15 May 2021

On Stability II

"Stability is commonly thought of as desirable, for its presence enables the system to combine of flexibility and activity in performance with something of permanence. Behaviour that is goal-seeking is an example of behaviour that is stable around a state of equilibrium. Nevertheless, stability is not always good, for a system may persist in returning to some state that, for other reasons, is considered undesirable." (W Ross Ashby, "An Introduction to Cybernetics", 1956)

"Effect spreads its 'tentacles' not only forwards (as a new cause giving rise to a new effect) but also backwards, to the cause which gave rise to it, thus modifying, exhausting or intensifying its force. This interaction of cause and effect is known as the principle of feedback. It operates everywhere, particularly in all self-organising systems where perception, storing, processing and use of information take place, as for example, in the organism, in a cybernetic device, and in society. The stability, control and progress of a system are inconceivable without feedback." (Alexander Spirkin, "Dialectical Materialism", 1983)

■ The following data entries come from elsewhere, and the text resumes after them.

-- ==== Sys2Proof/Laws/State.lean ====
section
/-! SUPPORT. One lemma per named update of State: every field after it, true by rfl. -/

namespace Sys2Proof.Machine

@[simp] theorem State.setBsr_fields (s : State) (x : Bsr) :
    (s.setBsr x).bsr = x ∧ (s.setBsr x).bsw = s.bsw ∧ (s.setBsr x).fb = s.fb ∧ (s.setBsr x).enc = s.enc ∧
    (s.setBsr x).dec = s.dec ∧ (s.setBsr x).frames = s.frames ∧ (s.setBsr x).sinkAnswers = s.sinkAnswers ∧
    (s.setBsr x).requests = s.requests ∧ (s.setBsr x).result = s.result ∧ (s.setBsr x).encFree = s.encFree ∧
    (s.setBsr x).decFree = s.decFree := ⟨rfl, rfl, rfl, rfl, rfl, rfl, rfl, rfl, rfl, rfl, rfl⟩

@[simp] theorem State.setCur_fields (s : State) (c : Nat) :
    (s.setCur c).bsr = ⟨s.bsr.buf, s.bsr.len, c, s.bsr.attached⟩ ∧ (s.setCur c).bsw = s.bsw ∧ (s.setCur c).fb = s.fb ∧
    (s.setCur c).enc = s.enc ∧ (s.setCur c).dec = s.dec ∧ (s.setCur c).frames = s.frames ∧
    (s.setCur c).sinkAnswers = s.sinkAnswers ∧ (s.setCur c).requests = s.requests ∧ (s.setCur c).result = s.result ∧
    (s.setCur c).encFree = s.encFree ∧ (s.setCur c).decFree = s.decFree :=
  ⟨rfl, rfl, rfl, rfl, rfl, rfl, rfl, rfl, rfl, rfl, rfl⟩

@[simp] theorem State.setOut_fields (s : State) (x : List Byte) :
    (s.setOut x).bsr = s.bsr ∧ (s.setOut x).bsw = ⟨x⟩ ∧ (s.setOut x).fb = s.fb ∧ (s.setOut x).enc = s.enc ∧
    (s.setOut x).dec = s.dec ∧ (s.setOut x).frames = s.frames ∧ (s.setOut x).sinkAnswers = s.sinkAnswers ∧
    (s.setOut x).requests = s.requests ∧ (s.setOut x).result = s.result ∧ (s.setOut x).encFree = s.encFree ∧
    (s.setOut x).decFree = s.decFree := ⟨rfl, rfl, rfl, rfl, rfl, rfl, rfl, rfl, rfl, rfl, rfl⟩

@[simp] theorem State.setFb_fields (s : State) (x : Fb) :
    (s.setFb x).bsr = s.bsr ∧ (s.setFb x).bsw = s.bsw ∧ (s.setFb x).fb = x ∧ (s.setFb x).enc = s.enc ∧
    (s.setFb x).dec = s.dec ∧ (s.setFb x).frames = s.frames ∧ (s.setFb x).sinkAnswers = s.sinkAnswers ∧
    (s.setFb x).requests = s.requests ∧ (s.setFb x).result = s.result ∧ (s.setFb x).encFree = s.encFree ∧
    (s.setFb x).decFree = s.decFree := ⟨rfl, rfl, rfl, rfl, rfl, rfl, rfl, rfl, rfl, rfl, rfl⟩

@[simp] theorem State.setEnc_fields (s : State) (x : Enc) :
    (s.setEnc x).bsr = s.bsr ∧ (s.setEnc x).bsw = s.bsw ∧ (s.setEnc x).fb = s.fb ∧ (s.setEnc x).enc = x ∧
    (s.setEnc x).dec = s.dec ∧ (s.setEnc x).frames = s.frames ∧ (s.setEnc x).sinkAnswers = s.sinkAnswers ∧
    (s.setEnc x).requests = s.requests ∧ (s.setEnc x).result = s.result ∧ (s.setEnc x).encFree = s.encFree ∧
    (s.setEnc x).decFree = s.decFree := ⟨rfl, rfl, rfl, rfl, rfl, rfl, rfl, rfl, rfl, rfl, rfl⟩

@[simp] theorem State.setDec_fields (s : State) (x : Dec) :
    (s.setDec x).bsr = s.bsr ∧ (s.setDec x).bsw = s.bsw ∧ (s.setDec x).fb = s.fb ∧ (s.setDec x).enc = s.enc ∧
    (s.setDec x).dec = x ∧ (s.setDec x).frames = s.frames ∧ (s.setDec x).sinkAnswers = s.sinkAnswers ∧
    (s.setDec x).requests = s.requests ∧ (s.setDec x).result = s.result ∧ (s.setDec x).encFree = s.encFree ∧
    (s.setDec x).decFree = s.decFree := ⟨rfl, rfl, rfl, rfl, rfl, rfl, rfl, rfl, rfl, rfl, rfl⟩

@[simp] theorem State.setFrames_fields (s : State) (x : List Frame) :
    (s.setFrames x).bsr = s.bsr ∧ (s.setFrames x).bsw = s.bsw ∧ (s.setFrames x).fb = s.fb ∧
    (s.setFrames x).enc = s.enc ∧ (s.setFrames x).dec = s.dec ∧ (s.setFrames x).frames = x ∧
    (s.setFrames x).sinkAnswers = s.sinkAnswers ∧ (s.setFrames x).requests = s.requests ∧
    (s.setFrames x).result = s.result ∧ (s.setFrames x).encFree = s.encFree ∧ (s.setFrames x).decFree = s.decFree :=
  ⟨rfl, rfl, rfl, rfl, rfl, rfl, rfl, rfl, rfl, rfl, rfl⟩

@[simp] theorem State.setSinkAnswers_fields (s : State) (x : List Bool) :
    (s.setSinkAnswers x).bsr = s.bsr ∧ (s.setSinkAnswers x).bsw = s.bsw ∧ (s.setSinkAnswers x).fb = s.fb ∧
    (s.setSinkAnswers x).enc = s.enc ∧ (s.setSinkAnswers x).dec = s.dec ∧ (s.setSinkAnswers x).frames = s.frames ∧
    (s.setSinkAnswers x).sinkAnswers = x ∧ (s.setSinkAnswers x).requests = s.requests ∧
    (s.setSinkAnswers x).result = s.result ∧ (s.setSinkAnswers x).encFree = s.encFree ∧
    (s.setSinkAnswers x).decFree = s.decFree := ⟨rfl, rfl, rfl, rfl, rfl, rfl, rfl, rfl, rfl, rfl, rfl⟩

@[simp] theorem State.setRequests_fields (s : State) (x : List Request) :
    (s.setRequests x).bsr = s.bsr ∧ (s.setRequests x).bsw = s.bsw ∧ (s.setRequests x).fb = s.fb ∧
    (s.setRequests x).enc = s.enc ∧ (s.setRequests x).dec = s.dec ∧ (s.setRequests x).frames = s.frames ∧
    (s.setRequests x).sinkAnswers = s.sinkAnswers ∧ (s.setRequests x).requests = x ∧
    (s.setRequests x).result = s.result ∧ (s.setRequests x).encFree = s.encFree ∧
    (s.setRequests x).decFree = s.decFree := ⟨rfl, rfl, rfl, rfl, rfl, rfl, rfl, rfl, rfl, rfl, rfl⟩

@[simp] theorem State.setResult_fields (s : State) (x : OpResult) :
    (s.setResult x).bsr = s.bsr ∧ (s.setResult x).bsw = s.bsw ∧ (s.setResult x).fb = s.fb ∧
    (s.setResult x).enc = s.enc ∧ (s.setResult x).dec = s.dec ∧ (s.setResult x).frames = s.frames ∧
    (s.setResult x).sinkAnswers = s.sinkAnswers ∧ (s.setResult x).requests = s.requests ∧
    (s.setResult x).result = x ∧ (s.setResult x).encFree = s.encFree ∧ (s.setResult x).decFree = s.decFree :=
  ⟨rfl, rfl, rfl, rfl, rfl, rfl, rfl, rfl, rfl, rfl, rfl⟩

@[simp] theorem State.setEncFree_fields (s : State) (x : Nat) :
    (s.setEncFree x).bsr = s.bsr ∧ (s.setEncFree x).bsw = s.bsw ∧ (s.setEncFree x).fb = s.fb ∧
    (s.setEncFree x).enc = s.enc ∧ (s.setEncFree x).dec = s.dec ∧ (s.setEncFree x).frames = s.frames ∧
    (s.setEncFree x).sinkAnswers = s.sinkAnswers ∧ (s.setEncFree x).requests = s.requests ∧
    (s.setEncFree x).result = s.result ∧ (s.setEncFree x).encFree = x ∧ (s.setEncFree x).decFree = s.decFree :=
  ⟨rfl, rfl, rfl, rfl, rfl, rfl, rfl, rfl, rfl, rfl, rfl⟩

@[simp] theorem State.setDecFree_fields (s : State) (x : Nat) :
    (s.setDecFree x).bsr = s.bsr ∧ (s.setDecFree x).bsw = s.bsw ∧ (s.setDecFree x).fb = s.fb ∧
    (s.setDecFree x).enc = s.enc ∧ (s.setDecFree x).dec = s.dec ∧ (s.setDecFree x).frames = s.frames ∧
    (s.setDecFree x).sinkAnswers = s.sinkAnswers ∧ (s.setDecFree x).requests = s.requests ∧
    (s.setDecFree x).result = s.result ∧ (s.setDecFree x).encFree = s.encFree ∧ (s.setDecFree x).decFree = x :=
  ⟨rfl, rfl, rfl, rfl, rfl, rfl, rfl, rfl, rfl, rfl, rfl⟩

@[simp] theorem State.emptyFb_fields (s : State) :
    s.emptyFb.bsr = s.bsr ∧ s.emptyFb.bsw = s.bsw ∧ s.emptyFb.fb = { s.fb with fcur := 0, pix := [] } ∧ s.emptyFb.enc = s.enc ∧
    s.emptyFb.dec = { s.dec with frameBegun := false } ∧ s.emptyFb.frames = s.frames ∧
    s.emptyFb.sinkAnswers = s.sinkAnswers ∧ s.emptyFb.requests = s.requests ∧ s.emptyFb.result = s.result ∧
    s.emptyFb.encFree = s.encFree ∧ s.emptyFb.decFree = s.decFree := ⟨rfl, rfl, rfl, rfl, rfl, rfl, rfl, rfl, rfl, rfl, rfl⟩

@[simp] theorem State.drawSink_fields (s : State) :
    s.drawSink.bsr = s.bsr ∧ s.drawSink.bsw = s.bsw ∧ s.drawSink.fb = s.fb ∧ s.drawSink.enc = s.enc ∧
    s.drawSink.dec = s.dec ∧ s.drawSink.frames = s.frames ∧ s.drawSink.sinkAnswers = s.sinkAnswers.tail ∧
    s.drawSink.requests = s.requests ∧ s.drawSink.result = s.result ∧ s.drawSink.encFree = s.encFree ∧
    s.drawSink.decFree = s.decFree := ⟨rfl, rfl, rfl, rfl, rfl, rfl, rfl, rfl, rfl, rfl, rfl⟩

end Sys2Proof.Machine
end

"Structure is the type of connection between the elements of a whole. […] . Structure is a composite whole, or an internally organised content. […] Structure implies not only the position of its elements in space but also their movement in time, their sequence and rhythm, the law of mutation of a process. So structure is actually the law or set of laws that determine a system's composition and functioning, its properties and stability." (Alexander Spirkin, "Dialectical Materialism", 1983)

"Stability theory is the study of systems under various perturbing influences. Since there are many systems, many types of influences, and many equations describing systems, this is an open-ended problem. A system is designed so that it will be stable under external influences. However, one cannot predict all external influences, nor predict the magnitude of those that occur. Consequently, we need control theory. If one is interested in stability theory, a natural result is a theory of control." (Richard E Bellman, "Eye of the Hurricane: An Autobiography", 1984)

"All systems evolve, although the rates of evolution may vary over time both between and within systems. The rate of evolution is a function of both the inherent stability of the system and changing environmental circumstances. But no system can be stabilized forever. For the universe as a whole, an isolated system, time’s arrow points toward greater and greater breakdown, leading to complete molecular chaos, maximum entropy, and heat death. For open systems, including the living systems that are of major interest to us and that interchange matter and energy with their external environments, time’s arrow points to evolution toward greater and greater complexity. Thus, the universe consists of islands of increasing order in a sea of decreasing order. Open systems evolve and maintain structure by exporting entropy to their external environments." (L Douglas Kiel, "Chaos Theory in the Social Sciences: Foundations and Applications", 1996)

"The phenomenon of emergence takes place at critical points of instability that arise from fluctuations in the environment, amplified by feedback loops." (Fritjof Capra, "The Hidden Connections", 2002)

"This spontaneous emergence of order at critical points of instability is one of the most important concepts of the new understanding of life. It is technically known as self-organization and is often referred to simply as ‘emergence’. It has been recognized as the dynamic origin of development, learning and evolution. In other words, creativity-the generation of new forms-is a key property of all living systems. And since emergence is an integral part of the dynamics of open systems, we reach the important conclusion that open systems develop and evolve. Life constantly reaches out into novelty." (Fritjof  Capra, "The Hidden Connections", 2002)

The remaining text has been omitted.